*WHAT TO DO*:
Set down, exactly as written, every line from the top of the records below to the line containing "namespace Sys2Proof.Machine", both ends included, and no others.

*EXERCISE INPUT*:
****

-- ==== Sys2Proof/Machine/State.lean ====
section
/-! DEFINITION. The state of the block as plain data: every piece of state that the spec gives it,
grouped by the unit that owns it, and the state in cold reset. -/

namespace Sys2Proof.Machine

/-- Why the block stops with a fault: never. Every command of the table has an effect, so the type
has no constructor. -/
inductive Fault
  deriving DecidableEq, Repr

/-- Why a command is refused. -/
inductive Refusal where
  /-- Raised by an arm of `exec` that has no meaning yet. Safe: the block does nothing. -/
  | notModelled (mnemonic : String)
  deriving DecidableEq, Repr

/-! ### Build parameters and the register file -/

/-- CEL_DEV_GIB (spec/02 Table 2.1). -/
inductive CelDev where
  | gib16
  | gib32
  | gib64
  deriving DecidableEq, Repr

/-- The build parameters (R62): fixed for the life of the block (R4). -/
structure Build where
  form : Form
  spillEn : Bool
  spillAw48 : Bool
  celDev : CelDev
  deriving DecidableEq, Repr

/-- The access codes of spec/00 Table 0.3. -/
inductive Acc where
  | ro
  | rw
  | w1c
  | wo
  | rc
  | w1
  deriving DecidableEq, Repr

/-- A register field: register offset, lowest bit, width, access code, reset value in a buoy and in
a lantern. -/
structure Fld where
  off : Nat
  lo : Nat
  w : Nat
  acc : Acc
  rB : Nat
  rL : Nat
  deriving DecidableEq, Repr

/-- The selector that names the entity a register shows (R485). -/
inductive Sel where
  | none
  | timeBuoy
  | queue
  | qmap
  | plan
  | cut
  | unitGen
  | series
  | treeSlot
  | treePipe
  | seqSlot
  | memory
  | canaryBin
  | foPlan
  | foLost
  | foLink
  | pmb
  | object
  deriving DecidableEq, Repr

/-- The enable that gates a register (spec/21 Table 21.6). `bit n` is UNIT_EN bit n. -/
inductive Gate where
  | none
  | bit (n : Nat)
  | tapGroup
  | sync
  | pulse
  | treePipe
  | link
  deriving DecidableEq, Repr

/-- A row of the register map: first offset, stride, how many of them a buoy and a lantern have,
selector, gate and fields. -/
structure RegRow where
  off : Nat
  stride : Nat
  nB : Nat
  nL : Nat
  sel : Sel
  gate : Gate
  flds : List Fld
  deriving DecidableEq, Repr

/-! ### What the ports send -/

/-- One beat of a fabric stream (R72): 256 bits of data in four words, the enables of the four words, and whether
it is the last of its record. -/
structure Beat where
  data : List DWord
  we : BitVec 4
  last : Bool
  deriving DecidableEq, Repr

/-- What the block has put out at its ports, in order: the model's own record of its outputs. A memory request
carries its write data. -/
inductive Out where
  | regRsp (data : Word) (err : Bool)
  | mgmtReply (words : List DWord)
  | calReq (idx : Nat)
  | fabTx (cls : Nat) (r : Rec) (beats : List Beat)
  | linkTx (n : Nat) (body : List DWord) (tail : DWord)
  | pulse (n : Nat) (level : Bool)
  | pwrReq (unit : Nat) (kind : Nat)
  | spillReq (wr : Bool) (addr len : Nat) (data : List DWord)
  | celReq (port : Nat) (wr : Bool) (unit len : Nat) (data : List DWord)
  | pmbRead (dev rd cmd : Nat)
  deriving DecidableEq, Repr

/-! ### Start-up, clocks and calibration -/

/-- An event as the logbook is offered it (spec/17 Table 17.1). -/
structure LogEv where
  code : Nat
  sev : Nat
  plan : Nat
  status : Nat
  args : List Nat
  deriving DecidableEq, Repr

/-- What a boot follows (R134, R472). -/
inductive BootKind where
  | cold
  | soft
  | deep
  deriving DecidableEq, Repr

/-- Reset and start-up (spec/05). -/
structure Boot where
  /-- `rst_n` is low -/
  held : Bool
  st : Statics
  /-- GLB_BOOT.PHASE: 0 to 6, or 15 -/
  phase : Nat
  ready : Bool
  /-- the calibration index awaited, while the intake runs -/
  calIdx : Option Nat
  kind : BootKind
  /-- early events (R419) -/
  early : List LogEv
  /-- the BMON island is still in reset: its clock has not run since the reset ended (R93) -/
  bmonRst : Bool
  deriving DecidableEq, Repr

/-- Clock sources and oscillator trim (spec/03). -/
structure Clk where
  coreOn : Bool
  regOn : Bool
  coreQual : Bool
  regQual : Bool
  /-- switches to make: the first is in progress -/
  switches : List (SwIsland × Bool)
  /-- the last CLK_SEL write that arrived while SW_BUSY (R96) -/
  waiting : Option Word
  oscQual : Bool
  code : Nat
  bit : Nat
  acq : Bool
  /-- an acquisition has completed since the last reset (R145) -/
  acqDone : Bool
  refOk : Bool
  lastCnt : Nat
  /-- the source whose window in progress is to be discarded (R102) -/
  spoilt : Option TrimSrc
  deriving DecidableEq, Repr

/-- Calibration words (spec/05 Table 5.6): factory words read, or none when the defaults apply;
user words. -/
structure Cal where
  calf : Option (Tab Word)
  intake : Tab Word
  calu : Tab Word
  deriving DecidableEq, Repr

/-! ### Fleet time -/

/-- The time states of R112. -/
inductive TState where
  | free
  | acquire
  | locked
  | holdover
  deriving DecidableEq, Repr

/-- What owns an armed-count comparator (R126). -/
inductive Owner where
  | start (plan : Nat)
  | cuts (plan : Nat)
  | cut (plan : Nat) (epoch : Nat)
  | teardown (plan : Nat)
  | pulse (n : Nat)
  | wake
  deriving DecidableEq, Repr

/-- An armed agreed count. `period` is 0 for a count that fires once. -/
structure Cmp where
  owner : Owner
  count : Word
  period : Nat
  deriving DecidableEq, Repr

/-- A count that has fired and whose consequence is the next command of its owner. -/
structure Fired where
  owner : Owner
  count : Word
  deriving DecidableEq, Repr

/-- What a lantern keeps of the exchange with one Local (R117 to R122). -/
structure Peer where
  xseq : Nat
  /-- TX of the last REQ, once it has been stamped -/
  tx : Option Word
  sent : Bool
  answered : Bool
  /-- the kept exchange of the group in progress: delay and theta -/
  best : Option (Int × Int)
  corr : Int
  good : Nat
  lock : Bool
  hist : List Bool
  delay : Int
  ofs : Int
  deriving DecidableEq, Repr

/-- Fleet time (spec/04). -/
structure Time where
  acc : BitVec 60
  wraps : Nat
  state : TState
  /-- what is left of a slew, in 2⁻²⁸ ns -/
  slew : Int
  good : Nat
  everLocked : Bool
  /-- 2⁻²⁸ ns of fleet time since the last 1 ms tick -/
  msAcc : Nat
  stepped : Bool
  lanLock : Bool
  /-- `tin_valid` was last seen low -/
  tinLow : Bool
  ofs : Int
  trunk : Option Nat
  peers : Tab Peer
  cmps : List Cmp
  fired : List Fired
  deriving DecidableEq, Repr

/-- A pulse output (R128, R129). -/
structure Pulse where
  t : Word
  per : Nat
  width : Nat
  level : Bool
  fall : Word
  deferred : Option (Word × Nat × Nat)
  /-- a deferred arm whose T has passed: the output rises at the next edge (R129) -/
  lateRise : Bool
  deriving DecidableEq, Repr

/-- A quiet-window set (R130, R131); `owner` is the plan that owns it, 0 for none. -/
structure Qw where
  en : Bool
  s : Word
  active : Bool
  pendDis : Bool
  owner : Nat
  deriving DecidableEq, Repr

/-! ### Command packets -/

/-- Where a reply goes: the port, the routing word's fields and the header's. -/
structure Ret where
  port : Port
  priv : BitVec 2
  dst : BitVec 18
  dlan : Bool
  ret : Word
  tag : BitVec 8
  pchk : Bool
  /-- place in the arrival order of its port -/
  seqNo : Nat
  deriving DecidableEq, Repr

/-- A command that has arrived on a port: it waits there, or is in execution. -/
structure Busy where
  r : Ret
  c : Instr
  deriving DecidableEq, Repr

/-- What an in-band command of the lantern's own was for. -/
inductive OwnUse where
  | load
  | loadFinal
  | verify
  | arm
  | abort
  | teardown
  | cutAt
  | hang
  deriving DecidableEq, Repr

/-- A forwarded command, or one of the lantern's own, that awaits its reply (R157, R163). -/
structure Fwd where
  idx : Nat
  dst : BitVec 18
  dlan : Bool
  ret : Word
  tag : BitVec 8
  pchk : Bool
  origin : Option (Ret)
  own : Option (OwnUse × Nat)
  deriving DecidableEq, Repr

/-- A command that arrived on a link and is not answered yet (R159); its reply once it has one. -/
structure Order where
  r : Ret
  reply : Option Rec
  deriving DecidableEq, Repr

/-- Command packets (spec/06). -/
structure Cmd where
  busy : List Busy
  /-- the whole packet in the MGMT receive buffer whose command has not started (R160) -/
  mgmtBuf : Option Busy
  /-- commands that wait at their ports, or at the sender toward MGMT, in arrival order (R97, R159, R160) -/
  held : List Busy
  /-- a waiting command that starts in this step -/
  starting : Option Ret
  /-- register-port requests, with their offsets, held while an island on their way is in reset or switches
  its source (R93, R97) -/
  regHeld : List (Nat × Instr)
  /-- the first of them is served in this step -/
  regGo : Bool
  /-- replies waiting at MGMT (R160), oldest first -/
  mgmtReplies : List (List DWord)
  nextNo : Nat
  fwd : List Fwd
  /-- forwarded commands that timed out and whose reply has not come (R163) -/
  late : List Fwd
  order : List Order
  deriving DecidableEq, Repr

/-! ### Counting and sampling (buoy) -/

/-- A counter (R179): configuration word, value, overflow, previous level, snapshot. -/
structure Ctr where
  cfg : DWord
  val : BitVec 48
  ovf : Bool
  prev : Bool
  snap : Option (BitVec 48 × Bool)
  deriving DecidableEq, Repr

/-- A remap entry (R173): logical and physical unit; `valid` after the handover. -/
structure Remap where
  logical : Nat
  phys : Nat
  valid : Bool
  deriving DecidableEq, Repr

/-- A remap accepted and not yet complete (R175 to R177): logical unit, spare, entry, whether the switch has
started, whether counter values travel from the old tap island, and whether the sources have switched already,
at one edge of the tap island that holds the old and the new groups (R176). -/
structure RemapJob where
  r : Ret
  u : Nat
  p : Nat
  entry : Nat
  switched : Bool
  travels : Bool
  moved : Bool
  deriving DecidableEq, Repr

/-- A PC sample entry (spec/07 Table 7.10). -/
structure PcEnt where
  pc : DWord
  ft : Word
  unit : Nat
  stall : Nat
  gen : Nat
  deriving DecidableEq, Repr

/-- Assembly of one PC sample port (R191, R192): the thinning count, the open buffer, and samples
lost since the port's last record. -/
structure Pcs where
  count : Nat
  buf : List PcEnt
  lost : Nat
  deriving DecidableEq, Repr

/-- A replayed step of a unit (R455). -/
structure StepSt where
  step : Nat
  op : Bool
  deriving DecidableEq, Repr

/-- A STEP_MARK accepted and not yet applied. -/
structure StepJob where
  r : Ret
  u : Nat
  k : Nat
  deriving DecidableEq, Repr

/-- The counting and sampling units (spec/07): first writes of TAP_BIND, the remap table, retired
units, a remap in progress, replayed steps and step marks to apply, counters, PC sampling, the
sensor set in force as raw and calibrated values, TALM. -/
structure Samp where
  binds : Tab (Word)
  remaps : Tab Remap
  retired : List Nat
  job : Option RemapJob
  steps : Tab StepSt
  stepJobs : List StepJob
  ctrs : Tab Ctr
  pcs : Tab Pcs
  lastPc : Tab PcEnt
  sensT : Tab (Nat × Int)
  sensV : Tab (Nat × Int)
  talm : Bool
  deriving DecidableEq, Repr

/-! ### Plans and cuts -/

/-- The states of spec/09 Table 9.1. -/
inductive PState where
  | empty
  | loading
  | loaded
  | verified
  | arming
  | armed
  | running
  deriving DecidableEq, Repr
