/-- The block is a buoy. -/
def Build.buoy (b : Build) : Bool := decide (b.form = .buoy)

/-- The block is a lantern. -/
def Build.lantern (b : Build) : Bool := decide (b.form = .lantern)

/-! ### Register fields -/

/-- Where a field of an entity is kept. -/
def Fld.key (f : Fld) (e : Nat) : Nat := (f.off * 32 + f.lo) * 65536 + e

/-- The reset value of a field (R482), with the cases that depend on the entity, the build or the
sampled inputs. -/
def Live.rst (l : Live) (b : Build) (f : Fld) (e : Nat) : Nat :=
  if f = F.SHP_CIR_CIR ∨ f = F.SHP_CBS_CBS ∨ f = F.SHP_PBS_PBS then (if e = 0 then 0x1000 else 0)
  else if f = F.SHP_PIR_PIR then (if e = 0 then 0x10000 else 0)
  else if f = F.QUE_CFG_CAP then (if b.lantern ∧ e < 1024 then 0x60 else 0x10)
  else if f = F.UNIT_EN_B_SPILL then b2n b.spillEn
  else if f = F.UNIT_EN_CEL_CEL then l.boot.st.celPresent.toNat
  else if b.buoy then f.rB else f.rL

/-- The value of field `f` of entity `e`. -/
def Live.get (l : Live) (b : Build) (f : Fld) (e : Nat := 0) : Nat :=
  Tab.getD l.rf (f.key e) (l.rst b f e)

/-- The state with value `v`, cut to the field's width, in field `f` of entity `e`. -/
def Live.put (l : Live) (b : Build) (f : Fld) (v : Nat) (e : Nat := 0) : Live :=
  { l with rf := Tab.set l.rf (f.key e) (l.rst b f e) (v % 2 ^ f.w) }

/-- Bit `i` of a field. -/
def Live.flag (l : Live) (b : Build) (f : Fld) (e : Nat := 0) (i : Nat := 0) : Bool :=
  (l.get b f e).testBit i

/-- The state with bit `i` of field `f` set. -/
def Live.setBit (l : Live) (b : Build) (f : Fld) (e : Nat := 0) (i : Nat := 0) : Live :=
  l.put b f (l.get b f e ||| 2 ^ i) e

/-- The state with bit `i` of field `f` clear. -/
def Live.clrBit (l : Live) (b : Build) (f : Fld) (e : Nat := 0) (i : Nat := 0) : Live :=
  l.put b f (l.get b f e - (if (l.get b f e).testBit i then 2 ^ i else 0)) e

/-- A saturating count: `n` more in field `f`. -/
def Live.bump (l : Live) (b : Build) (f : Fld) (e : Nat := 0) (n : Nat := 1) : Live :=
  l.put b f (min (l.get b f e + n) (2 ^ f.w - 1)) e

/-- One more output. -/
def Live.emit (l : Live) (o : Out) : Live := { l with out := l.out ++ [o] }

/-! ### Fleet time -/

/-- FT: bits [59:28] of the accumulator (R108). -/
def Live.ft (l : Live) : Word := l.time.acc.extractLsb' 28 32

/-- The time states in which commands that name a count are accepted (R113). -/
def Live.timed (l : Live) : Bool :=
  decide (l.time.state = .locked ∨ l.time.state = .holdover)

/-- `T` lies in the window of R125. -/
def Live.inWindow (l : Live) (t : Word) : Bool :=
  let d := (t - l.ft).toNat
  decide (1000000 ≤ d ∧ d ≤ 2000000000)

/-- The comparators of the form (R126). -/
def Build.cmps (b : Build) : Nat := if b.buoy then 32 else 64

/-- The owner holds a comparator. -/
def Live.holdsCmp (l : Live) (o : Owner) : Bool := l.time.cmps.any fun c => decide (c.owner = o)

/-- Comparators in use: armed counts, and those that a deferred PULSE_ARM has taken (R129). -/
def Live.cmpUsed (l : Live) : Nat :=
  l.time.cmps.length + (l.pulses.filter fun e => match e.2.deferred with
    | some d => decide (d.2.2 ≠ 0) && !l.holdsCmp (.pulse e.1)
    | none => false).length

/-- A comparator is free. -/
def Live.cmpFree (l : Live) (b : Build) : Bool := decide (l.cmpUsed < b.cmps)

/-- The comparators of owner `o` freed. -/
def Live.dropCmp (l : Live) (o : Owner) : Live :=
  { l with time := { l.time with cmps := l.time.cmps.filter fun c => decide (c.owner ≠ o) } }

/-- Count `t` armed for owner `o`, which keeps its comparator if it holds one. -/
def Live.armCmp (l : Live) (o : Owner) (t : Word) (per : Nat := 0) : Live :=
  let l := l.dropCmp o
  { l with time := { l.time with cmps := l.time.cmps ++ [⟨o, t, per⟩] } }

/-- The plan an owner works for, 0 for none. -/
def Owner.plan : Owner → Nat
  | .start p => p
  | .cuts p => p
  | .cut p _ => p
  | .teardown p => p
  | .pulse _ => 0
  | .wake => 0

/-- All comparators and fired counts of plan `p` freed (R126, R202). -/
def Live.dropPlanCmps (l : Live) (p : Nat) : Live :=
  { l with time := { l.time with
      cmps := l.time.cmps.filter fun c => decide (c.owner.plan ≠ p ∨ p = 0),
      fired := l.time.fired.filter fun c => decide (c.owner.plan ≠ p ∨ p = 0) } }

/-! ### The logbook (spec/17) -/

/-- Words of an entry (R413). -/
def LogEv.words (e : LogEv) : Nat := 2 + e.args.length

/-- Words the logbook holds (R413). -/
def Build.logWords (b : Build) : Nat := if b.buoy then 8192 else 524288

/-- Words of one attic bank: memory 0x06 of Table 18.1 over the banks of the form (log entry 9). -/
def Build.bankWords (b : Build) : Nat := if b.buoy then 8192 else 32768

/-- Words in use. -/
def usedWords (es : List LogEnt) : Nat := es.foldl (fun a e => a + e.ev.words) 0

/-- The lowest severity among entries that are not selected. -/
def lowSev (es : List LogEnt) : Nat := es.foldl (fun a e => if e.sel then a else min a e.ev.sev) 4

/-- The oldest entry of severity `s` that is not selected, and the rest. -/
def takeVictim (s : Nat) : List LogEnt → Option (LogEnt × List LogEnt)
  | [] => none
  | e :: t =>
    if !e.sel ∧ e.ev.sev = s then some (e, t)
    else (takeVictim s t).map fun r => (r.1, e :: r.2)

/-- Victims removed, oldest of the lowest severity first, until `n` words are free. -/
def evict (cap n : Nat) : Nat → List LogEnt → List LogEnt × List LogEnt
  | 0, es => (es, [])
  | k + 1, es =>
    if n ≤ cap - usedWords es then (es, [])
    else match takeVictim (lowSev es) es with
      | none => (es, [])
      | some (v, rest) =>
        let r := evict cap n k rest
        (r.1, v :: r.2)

****

*ANSWER TO THIS EXERCISE*:
-- ==== Sys2Proof/Machine/State.lean ====
section
/-! DEFINITION. The state of the block as plain data: every piece of state that the spec gives it,
grouped by the unit that owns it, and the state in cold reset. -/

namespace Sys2Proof.Machine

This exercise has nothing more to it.